I can't claim to be an expert. At best, I'm an armchair psychologist. However, when I had my bouts of clinical depression, I learned that there were common triggers for stress. They included death of a close loved one, changing job status including a new job, moving to a new home, change of marital status, and new additions to a family. These "stressors" contributed to whatever ailed you and could trigger anxiety and/or depression. They all come from the same thing, which is another topic in this forum - facing the unknown as brought about by change. New situations make us fearful just because we feel unprepared. We like to know where we are going, what we are doing, and why we are doing it. In a new situation, we do not always have that luxury.
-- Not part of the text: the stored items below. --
/-! ### Storage that an uncorrectable error has taken (21_service R379) -/

/-- The bits of a row that an act of a member uses, from its restart to its stop. -/
def QEntry.actBits (e : QEntry) (u : Use) (stop : Nat) : Nat × Nat :=
  if u.whole then (0, if usesMemory e.word then 32768 else u.width * e.vl)
  else
    let a := e.at e.restart
    let b := e.at stop
    (e.usedBits u a.1 a.2, e.usedBits u b.1 b.2)
/-- The number under which the lost storage of a matrix key stands. -/
def lostKey (k : Nat) : Nat := 10000 + k
/-- What an act of a member reads of the hart's lost storage. -/
def Hart.lostRead (t : Hart) (e : QEntry) (stop : Nat) : Option Nat :=
  if t.lost.isEmpty ∨ t.skips e then none
  else t.lost.find? fun x =>
    (e.reads.any fun u =>
      let b := e.actBits u stop
      if 32 ≤ u.reg then decide (x = 2016 + u.reg)
      else decide (x / 64 = u.reg) && decide (b.1 < 512 * (x % 64 + 1) ∧ 512 * (x % 64) < b.2)) ||
      (isMatrixWord e.word && (e.matUses t e.restart stop).1.any fun k => decide (x = lostKey k) && decide (classOf e.word ≠ .none))
/-- Lost storage that an act has rewritten: element groups written whole, accumulator rows, carries and planes that it writes and
does not read. -/
def Hart.madeGood (t : Hart) (e : QEntry) (stop : Nat) : Hart :=
  if t.lost.isEmpty then t
  else
    let u := if e.word.extractLsb' 4 2 = 0 then e.writes.foldl (fun (t : Hart) w =>
      let b := e.actBits w stop
      if w.reg < 32 then t.rewritten w.reg (BitVec.ofNat 32768 (2 ^ b.2 - 2 ^ b.1))
      else { t with lost := t.lost.filter (· ≠ 2016 + w.reg) }) t else t
    let m := if isMatrixWord e.word && decide (classOf e.word ≠ .none) then e.matUses t e.restart stop else ([], [])
    { u with lost := u.lost.filter fun x => !(m.2.any fun k => decide (x = lostKey k) && !m.1.contains k) }
/-- UNIT, register number and element of an error in lost storage, and whether it is a vector row (21_service R378). -/
def lostSite (x : Nat) (e : QEntry) : Nat × Nat × Nat :=
  if x < 2048 then (0, x / 64, e.elem0)
  else if x < 10000 then (1, x - 2048, e.elem0)
  else if x < 15000 then (3, (x - 10000) % 32, e.restart)
  else if x < 16000 then (5, x - 15000, e.restart)
  else (4, e.restart % 32, e.restart)
/-- The record of an error in lost storage that an act of a member meets. -/
def State.logLost (s : State) (x : Nat) (e : QEntry) : State :=
  let u := lostSite x e
  let site := if x < 2048 then siteReg (Config.errorSite s.fresh) ((mapList s.me.map).getD (x % 64 % s.me.k) 0) u.2.1 u.2.2
    else siteReg (Config.errorSite s.fresh) ((Config.errorSite s.fresh).extractLsb' 0 3).toNat u.2.1 u.2.2
  { s.logSite u.1 site s.cur with fresh := s.fresh + 2 }

/-- Entry n of the executing hart's queue goes on to the end of its next act (R274, R363); a word that an image gives and that
is no queued instruction traps ILLEGAL, and one that would read lost storage ECC (21_service R379). A memory port that is held back lets
no memory member go on (18_fabric R337). -/
def State.stepMember (s : State) (n : Nat) : State :=
  let e := s.me.queue.getD n QEntry.vacant
  let s := s.withMe fun t => { t with qstalled := none }
  let stop := s.me.actStop e
  if usesMemory e.word && s.portHeld s.cur then s
  else match steppedWord e.word, s.me.lostRead e stop with
  | none, _ =>
    if s.faultWaits s.cur || s.me.replayFirst n then s else s.vectorFault n causeIllegal (tvalWord e.word) e.restart
  | some _, some x =>
    if s.faultWaits s.cur || s.me.replayFirst n then s
    else (s.logLost x e).vectorFault n causeEcc (BitVec.ofNat 64 e.restart) e.restart
  | some q, none =>
    (s.runEntry n e stop q).withMe fun t => Hart.dropDrained <| Hart.dropSwaps <|
      if (t.queue.getD n QEntry.vacant).done || decide ((t.queue.getD n QEntry.vacant).restart = stop) then t.madeGood e stop else t
/-- A member of a kind that can start a group does, if there is one; which is not promised. -/
def State.groupStep (s : State) (p : IWord → Bool) : State :=
  let t := s.me
  let l := t.groupMembers.filter fun n => p (t.queue.getD n QEntry.vacant).word
  match l[Config.member s.fresh % l.length]? with
  | none => s
  | some n => { s with fresh := s.fresh + 1 }.stepMember n

/-! ### The units and the tile queue (R272, R279-R282) -/

/-- Entry n of the executing hart's tile queue goes on to the end of its next act; a complete one leaves the tile queue. -/
def State.stepTile (s : State) (n : Nat) : State :=
  match s.me.tile[n]? with
  | none => s
  | some e =>
    let stop := s.me.actStop e
    match steppedWord e.word, s.me.lostRead { e with snap := none } stop with
    | none, _ => s.withMe fun t => { t with tile := t.tile.eraseIdx n }
    | some _, some x =>
      if s.faultWaits s.cur then s
      else (s.logLost x e).vectorFaultIn s.me.tile n causeEcc (BitVec.ofNat 64 e.restart) e.restart
    | some q, none =>
      match q.act s { e with stop := stop } with
      | .done s' f =>
        s'.withMe fun t => Hart.dropDrained <| (Hart.madeGood · e stop) <|
          if stop = wholeStop then { t.complete e f with tile := t.tile.eraseIdx n }
          else { t with tile := t.tile.modify n fun x =>
            { x with started := true, restart := stop, flags := x.flags ||| f } }
      | _ => s
/-- The queue goes on: its hart runs; or it is being stopped, and a replay is still to be enqueued behind what the queue holds, or a
member that stops only as a whole is under way (20_faults R367, R368). -/
def Hart.queueGoes (t : Hart) : Bool :=
  decide (t.run = .running) || decide (t.partReplay ≠ 0) || t.queue.any QEntry.midway
/-- Where a hart has work that a unit can serve next: in its tile queue (`true`) or in the leading convoy of its queue. -/
def Hart.unitWork (t : Hart) (unit : Nat) : Option (Bool × Nat) :=
  let lead := leadConvoy t.queue
  let inTile := (List.range t.tile.length).find? fun n =>
    let e := t.tile.getD n QEntry.vacant
    decide (t.unitOf e = some unit) && t.engineReady (t.tile.take n) e
  let inQueue := (List.range lead.length).find? fun n =>
    let e := lead.getD n QEntry.vacant
    decide (t.unitOf e = some unit) && t.memberReady lead n e
  match inTile with
  | some n => some (true, n)
  | none => if t.queueGoes then inQueue.map fun n => (false, n) else none
/-- A hart's next act on a unit. -/
def State.unitStep (s : State) (unit : Nat) : State :=
  match s.me.unitWork unit with
  | none => s
  | some (true, n) => s.stepTile n
  | some (false, n) => s.stepMember n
To be honest, based on what I read, I think it has to be impossible for divorce to NOT affect your mental health. The question is whether it made you feel better or worse, and whether the long-term or short-term effects were the same. For my mother's divorce, she fled an abusive situation by leaving home for another city and becoming hard to find. Her ex didn't pursue her because he ended up in jail for other reasons. But she found a loving man in my father and she found some happiness. For my wife's divorce, as her marriage had soured she became sadder and angrier. But then she found me and I found her. (Yes, I say it that way intentionally.) She claims to be really happy with me and I am happy with her as well. So in both cases, the long-term mental health improved even though the short-term situation was frightening to both, causing much anxiety and uncertainty.
Maybe it is a case that stress and anxiety goes up whenever the status quo is disturbed. We need the adrenalin to power us through difficult situations. When we all lived for around 35 years up until around 1800, when life expectancy started to rise, the long term effects of stress were not important, since its ravaging effect on the body was never seen.